-- ==== Sys2Proof/Machine/Trap.lean ====
section
/-! DEFINITION. TRAP with its six console routines, and the no-ops RTI and RESERVED (43_trap.md). No routine writes pc,
`cond`, memory or any register but R0 (R171); the only memory change possible is the keyboard refresh of a string read
while TRAP_STRING_READ_POLLS is true (20_memory.md R57). -/

namespace Sys2Proof.Machine

/-! ## The routines -/

/-- GETC (R172). -/
def getcRoutine (s : State) : Attempt Unit := (readChar s).andThen fun b s => .done () (s.setReg .R0 (zextChar b))

/-- OUT (R173). -/
def outRoutine (s : State) : Attempt Unit := (putc (loByte (s.reg .R0)) s).andThen fun _ s => flush s

/-- Writes each byte in order. -/
def putAll : List Byte → State → Attempt Unit
  | [], s => .done () s
  | b :: rest, s => (putc b s).andThen fun _ s => putAll rest s

/-- `StrRead(a)` (R174). -/
def strRead (a : Word) (s : State) : Attempt Word := if config.trapStringReadPolls then memRead a s else memPeek a s

/-- The loop of PUTS and PUTSP: words are read from `a` on and the characters `chars` makes of each are written, until a
zero word is read (R174, R176). `fuel` bounds the rounds; see `stringFuel`. -/
def putString (chars : Word → List Byte) : Nat → Word → State → Attempt Unit
  | 0, _, _ => .stuck .stringNeverEnds
  | fuel + 1, a, s =>
    (strRead a s).andThen fun c s =>
      if c = 0x0000#16 then .done () s
      else (putAll (chars c) s).andThen fun _ s => putString chars fuel (a + 1#16) s

/-- Enough rounds to decide how the loop of PUTS or PUTSP ends. A zero word is met within one pass over the memory, or
never, and a write that fails is met within as many rounds as writes succeed before it. With TRAP_STRING_READ_POLLS true
each pass takes one poll, so a pass is allowed for every listed answer (log entry 8). -/
def stringFuel (s : State) : Nat := memWords * (s.polls.length + 1) + s.outputFails.headD 0 + 1

/-- PUTS writes the low byte of each word, whatever the high byte (R174; decision D12). -/
def putsChars (c : Word) : List Byte := [loByte c]

/-- PUTSP writes the low byte, then the high byte unless it is 0x00 (R176). -/
def putspChars (c : Word) : List Byte := if hiByte c = 0x00#8 then [loByte c] else [loByte c, hiByte c]

/-- PUTS (R174). -/
def putsRoutine (s : State) : Attempt Unit :=
  (putString putsChars (stringFuel s) (s.reg .R0) s).andThen fun _ s => flush s

/-- IN: prompt, read, echo, and only then R0 (R175). -/
def inRoutine (s : State) : Attempt Unit :=
  (putAll config.inPrompt s).andThen fun _ s =>
  (flush s).andThen fun _ s =>
  (readChar s).andThen fun c s =>
  (putc c s).andThen fun _ s =>
  (flush s).andThen fun _ s => .done () (s.setReg .R0 (zextChar c))

/-- PUTSP (R176). -/
def putspRoutine (s : State) : Attempt Unit :=
  (putString putspChars (stringFuel s) (s.reg .R0) s).andThen fun _ s => flush s

/-- HALT (R177). -/
def haltRoutine (s : State) : Attempt Unit := (flush s).andThen fun _ s => .done () s.stopRunning

/-- The trap dispatcher: the routine a vector selects, or nothing (R170, R178). -/
def trapRoutine (v : BitVec 8) (s : State) : Attempt Unit :=
  match v.toNat with
  | 0x20 => getcRoutine s
  | 0x21 => outRoutine s
  | 0x22 => putsRoutine s
  | 0x23 => inRoutine s
  | 0x24 => putspRoutine s
  | 0x25 => haltRoutine s
  | _ => .done () s

/-! ## The instructions -/

/-- TRAP (R170). -/
def execTrap (v : BitVec 8) (s : State) : Result := (trapRoutine v s).finish

/-- GETC (R172). -/
def execGetc (s : State) : Result := (getcRoutine s).finish

/-- OUT (R173). -/
def execOut (s : State) : Result := (outRoutine s).finish

/-- PUTS (R174). -/
def execPuts (s : State) : Result := (putsRoutine s).finish

/-- IN (R175). -/
def execIn (s : State) : Result := (inRoutine s).finish

/-- PUTSP (R176). -/
def execPutsp (s : State) : Result := (putspRoutine s).finish

/-- HALT (R177). -/
def execHalt (s : State) : Result := (haltRoutine s).finish

/-- RTI: a no-op; it returns from nothing (R179). -/
def execRti (s : State) : Result := .next s

/-- RESERVED: a no-op (R180). -/
def execReserved (s : State) : Result := .next s

end Sys2Proof.Machine
end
● ● ● ● ● ● ●
* TASK OBJECTIVE
Starting at the line above that contains "zero word is read", repeat each line exactly up to and including the line that contains "(R170, R178). -/", and stop there.

* ANSWER SPACE
zero word is read (R174, R176). `fuel` bounds the rounds; see `stringFuel`. -/
def putString (chars : Word → List Byte) : Nat → Word → State → Attempt Unit
  | 0, _, _ => .stuck .stringNeverEnds
  | fuel + 1, a, s =>
    (strRead a s).andThen fun c s =>
      if c = 0x0000#16 then .done () s
      else (putAll (chars c) s).andThen fun _ s => putString chars fuel (a + 1#16) s

/-- Enough rounds to decide how the loop of PUTS or PUTSP ends. A zero word is met within one pass over the memory, or
never, and a write that fails is met within as many rounds as writes succeed before it. With TRAP_STRING_READ_POLLS true
each pass takes one poll, so a pass is allowed for every listed answer (log entry 8). -/
def stringFuel (s : State) : Nat := memWords * (s.polls.length + 1) + s.outputFails.headD 0 + 1

/-- PUTS writes the low byte of each word, whatever the high byte (R174; decision D12). -/
def putsChars (c : Word) : List Byte := [loByte c]

/-- PUTSP writes the low byte, then the high byte unless it is 0x00 (R176). -/
def putspChars (c : Word) : List Byte := if hiByte c = 0x00#8 then [loByte c] else [loByte c, hiByte c]

/-- PUTS (R174). -/
def putsRoutine (s : State) : Attempt Unit :=
  (putString putsChars (stringFuel s) (s.reg .R0) s).andThen fun _ s => flush s

/-- IN: prompt, read, echo, and only then R0 (R175). -/
def inRoutine (s : State) : Attempt Unit :=
  (putAll config.inPrompt s).andThen fun _ s =>
  (flush s).andThen fun _ s =>
  (readChar s).andThen fun c s =>
  (putc c s).andThen fun _ s =>
  (flush s).andThen fun _ s => .done () (s.setReg .R0 (zextChar c))

/-- PUTSP (R176). -/
def putspRoutine (s : State) : Attempt Unit :=
  (putString putspChars (stringFuel s) (s.reg .R0) s).andThen fun _ s => flush s

/-- HALT (R177). -/
def haltRoutine (s : State) : Attempt Unit := (flush s).andThen fun _ s => .done () s.stopRunning

/-- The trap dispatcher: the routine a vector selects, or nothing (R170, R178). -/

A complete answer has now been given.